Понятие веры обязано начисто утратить свой религиозно-мистический смысл и утвердить новое — эстетико-философическое — значение. Вера — это единство разумения и чувств. Вера — это духовная свобода. Вера — это добродетель. Вера — это любовь. Вера суть человечность…
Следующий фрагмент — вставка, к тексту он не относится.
/-! ### Blocks (12 R425) -/

/-- KST_ (03 R122 to R128). KST_CTRL.remask_interval is locked since the end of start. -/
def writeKst (off : Nat) (v : Word) (d : Device) : Device :=
  let k := d.keys
  if off = 0x04 then doIf (v.getLsbD 8) requestRemask d
  else if off = 0x0C then { d with keys := { k with tagErrOverflow := w1c v 31 k.tagErrOverflow } }
  else if off = 0x14 then { d with keys := { k with lookups := { k.lookups with overflow := w1c v 31 k.lookups.overflow } } }
  else if off = 0x18 then { d with keys := { k with tenantSel := v.setWidth 8 } }
  else d
/-- GAF_ (04 R172, R173; 05 R194). GAF_OVERHOLD.limit_us is locked since the end of start. -/
def writeGaf (off : Nat) (v : Word) (d : Device) : Device :=
  let g := d.gaffer
  let s := d.shares
  if off = 0x04 then { d with gaffer := { g with ctr := setSel (v &&& 0xFF1F) g.ctr } }
  else if off = 0x0C then { d with gaffer := { g with ctr := clearOver v (gafSel g) g.ctr } }
  else if off = 0x14 then { d with gaffer := { g with tenantSel := v.setWidth 8 } }
  else if off = 0x28 then { d with gaffer := { g with traceIdx := v.setWidth 10 } }
  else if off = 0x40 then { d with shares := { s with sel := v.setWidth 11 } }
  else if off = 0x54 then { d with shares := { s with overFlag := w1c v 31 s.overFlag } }
  else d
def writeLeh (off : Nat) (v : Word) (b : Nat) (d : Device) : Device :=
  if off = 0x0C then modBench b (fun x => { x with lehr := { x.lehr with ctr := setSel (v &&& 0xF) x.lehr.ctr } }) d
  else if off = 0x14 then
    modBench b (fun x => { x with lehr := { x.lehr with ctr := clearOver v (lehSel x.lehr) x.lehr.ctr } }) d
  else d
/-- The engines field takes every write; start takes effect while no campaign is busy (06 R241, 08 R301, R302). -/
def writeSelftest (b : Nat) (k : EngineKind) (v : Word) (d : Device) : Device :=
  let n := kindSize k
  let engines := v.toNat % 2 ^ n
  doIf (v.getLsbD n && campaignMay b k d) (startCampaign b k engines)
    (setSticky b k (fun x => { x with testEngines := BitVec.ofNat 8 engines }) d)
/-- MRV_, CIP_ or DIG_: status flags at the given bits, the engine select, the counter select, the self-test. -/
def writeEngines (k : EngineKind) (spill mismatch fault : Nat) (off : Nat) (v : Word) (b : Nat) (d : Device) : Device :=
  if off = 0x00 then
    setSticky b k (fun x => { x with spill := w1c v spill x.spill, mismatch := w1c v mismatch x.mismatch, fault := w1c v fault x.fault }) d
  else if off = 0x04 then setSticky b k (fun x => { x with engSel := BitVec.ofNat 3 (v.toNat % kindSize k) }) d
  else if off = 0x0C then setSticky b k (fun x => { x with ctr := setSel (v &&& 0x10F) x.ctr }) d
  else if off = 0x14 then setSticky b k (fun x => { x with ctr := clearOver v (blockSel x) x.ctr }) d
  else if off = 0x18 then writeSelftest b k v d
  else d
/-- GTH_: counter 9 is device-wide, under index 15. -/
def writeGth (off : Nat) (v : Word) (b : Nat) (d : Device) : Device :=
  let g := d.gather
  let x := gthBlock b g
  if off = 0x10 then { d with gather := { g with ctrs := tabSet b (setSel (v &&& 0xF) x) g.ctrs } }
  else if off = 0x18 then
    let i := if gthSel x = 9 then 15 else b
    { d with gather := { g with ctrs := tabSet i (clearOver v (gthSel x) (gthBlock i g)) g.ctrs } }
  else d
/-- A block of a bench: its registers take writes while the bench exists (12 R424). -/
def writeBench (b block off : Nat) (v : Word) (d : Device) : Device :=
  if (tabGet b d.benches).isNone then d
  else match block with
    | 0 => writeLeh off v b d
    | 1 => if off = 0x1C then modBench b (fun x => { x with valSel := v.setWidth 11 }) d
           else writeEngines .marver 7 6 5 off v b d
    | 2 => writeEngines .cipher 32 19 18 off v b d
    | 3 => if off = 0x1C then doIf (v.getLsbD 31 && (benchOf b d).inService) (modBench b flushCache) d
           else writeEngines .punty 32 25 24 off v b d
    | 4 => writeGth off v b d
    | _ => d
/-- NET_CTRL of a path: offline as ordered, and a hand-over requested (13 R491, R496). -/
def writeNetCtrl (isB : Bool) (v : Word) (d : Device) : Device :=
  let d := if v.getLsbD 0 = (pathOf isB d).offline then d else writeOffline isB (v.getLsbD 0) d
  doIf (v.getLsbD 1) (orderHandover isB false) d
def writeNet (isB : Bool) (off : Nat) (v : Word) (d : Device) : Device :=
  if off = 0x00 then modPath isB (fun p => { p with takeoverDone := w1c v 26 p.takeoverDone }) d
  else if off = 0x04 then doIf (pathAlive (pathOf isB d)) (writeNetCtrl isB v) d
  else if off = 0x0C then modPath isB (fun p => { p with dupOverflow := w1c v 31 p.dupOverflow }) d
  else if off = 0x10 then modPath isB (fun p => { p with ctr := setSel (v &&& 0xF) p.ctr }) d
  else if off = 0x18 then modPath isB (fun p => { p with ctr := clearOver v (netSel p) p.ctr }) d
  else if off = 0x1C then modPath isB (fun p => { p with sessSel := v.setWidth 16 }) d
  else if off = 0x2C then modPath isB (fun p => { p with refused := w1c v 31 p.refused, aborted := w1c v 30 p.aborted }) d
  else d
/-- EVR_ALERT: host_notify, alert_min of at most 3, and resume (19 R646 to R648). -/
def writeAlert (v : Word) (d : Device) : Device :=
  let m := v.extractLsb' 24 3
  let d := { d with events := { d.events with hostNotify := v.getLsbD 29, alertMin := if 3 < m.toNat then 3 else m } }
  doIf (v.getLsbD 31) resumeAlert d
def writeEvr (off : Nat) (v : Word) (d : Device) : Device :=
  let e := d.events
  if off = 0x0C then { d with events := { e with readSel := v.setWidth 14 } }
  else if off = 0x10 then writeAlert v d
  else if off = 0x14 then { d with events := { e with rateSel := v.setWidth 16 } }
  else if off = 0x1C then { d with events := { e with ctr := setSel (v &&& 0x1F) e.ctr } }
  else if off = 0x24 then { d with events := { e with ctr := clearOver v (evrSel e) e.ctr } }
  else d
def writePwr (off : Nat) (v : Word) (d : Device) : Device :=
  let p := d.power
  if off = 0x0C then { d with power := { p with ctr := setSel (v &&& 0xF) p.ctr } }
  else if off = 0x14 then { d with power := { p with ctr := clearOver v (pwrSel p) p.ctr } }
  else d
Лаэсий мечтательно вздохнул; и на момент просиявшее (ставшее младенчески умильным) лицо его с блещущими зрачками, глубинной серьезностью прониклось; он возобновил речь:
— Но возвратимся, однако, ко мне. Я помогал своим прихожанам как мог, как они, «не умеющие правой руки отличить от левой», сумели бы принять мою помощь, — будто бесперечь врачевал незаживающие раны, будучи бессилен привить им то целебное снадобье, которое, по слову Тимея, «изо всех снадобий совершеннейшее и наилучшее» — знание. Ибо знание есть энергия, животворящая самосознание, иначе — мудрость, иначе — человечность — человеческую натуру, — поскольку, следуя этической теории Бенедикта Спинозы, разумение выводит индивидуум из пассивного состояния в активное, позволяя воспринимать адекватные идеи и превалировать над неадекватными аффектами, — то есть быть самодовлеющим и вольным, недоступным ненависти, исполненным любви… — и, с печальной теплотою улыбнувшись мне, отец бережно взял мою правую руку в обе свои. — Нет, не смел я вослед апостолу Павлу похваляться пред ликом Всеправедного Судии: «Подвигом добрым подвизался, течение свершил, веру сохранил…», — а посему, когда доктор Альтиат предложил мне воспитать человека, я без малых колебаний и укоризн совести тотчас же дал согласие и покинул тех многих, чью участь в моих возможностях было облегчить, ради того одного, кого в моих возможностях было спасти. И я ни разу не усомнился в сделанном выборе. Пусть, Себастиан, сын мой, ты проживешь свою жизнь замкнуто и безвестно, но проживешь ее достойно, ибо проживешь ее мудро и добродетельно, а кто мудр и добродетелен в себе, тот для всякого будет таким (законно сказано у Марка Аврелия: «прегрешающий всегда прегрешает против самого себя»); и ежели судьбе станет угодно нарушить твой мирный покой, вырвать тебя из философской уединенности, ты, — с доблестью, приличествующей благородному мужу — истинному человеку, — выстоишь все, что бы рок тебе ни ниспослал: «Подобно огню, овладевающему тем, что брошено в него: слабая лампада была бы погашена, а яркое пламя вздымается еще выше».
VIII
— Таков был сей давний разговор, — произнес Себастиан, как бы отделившись от Лаэсия, с образом которого слился на время сказанного монолога (так что чудилось мне, точно я, будучи Себастианом, внимаю своему почтенному воспитателю): — Разговор этот так хорошо запечатлелся у меня в памяти, поскольку прилежно записан на пергаменте моей души, как и многие другие беседы наставника; годам не соскоблить сих священных для меня текстов, ведь я постоянно возвращаюсь к ним — отраднейшим своим воспоминаниям… Я люблю Лаэсия, как отца. Превыше, чем отца. Ибо по справедливому речению Аристотеля: родители дают нам жизнь, а учителя — добрую жизнь (коли сами они добры). Без Лаэсия… окажись на его месте кто-то иной… чем был бы я?.. Никчемным сочетанием пассивной материи и инертной мысли? животным, лишенным равно инстинктов и разумения? улиткой с полой раковиной, бесцельно переползающей из угла в угол?.. Я обязан Лаэсию всем… и обязан был во всем отвечать ему совершенным послушанием, верно следуя разуму, каковой он во мне беззаветно взращивал…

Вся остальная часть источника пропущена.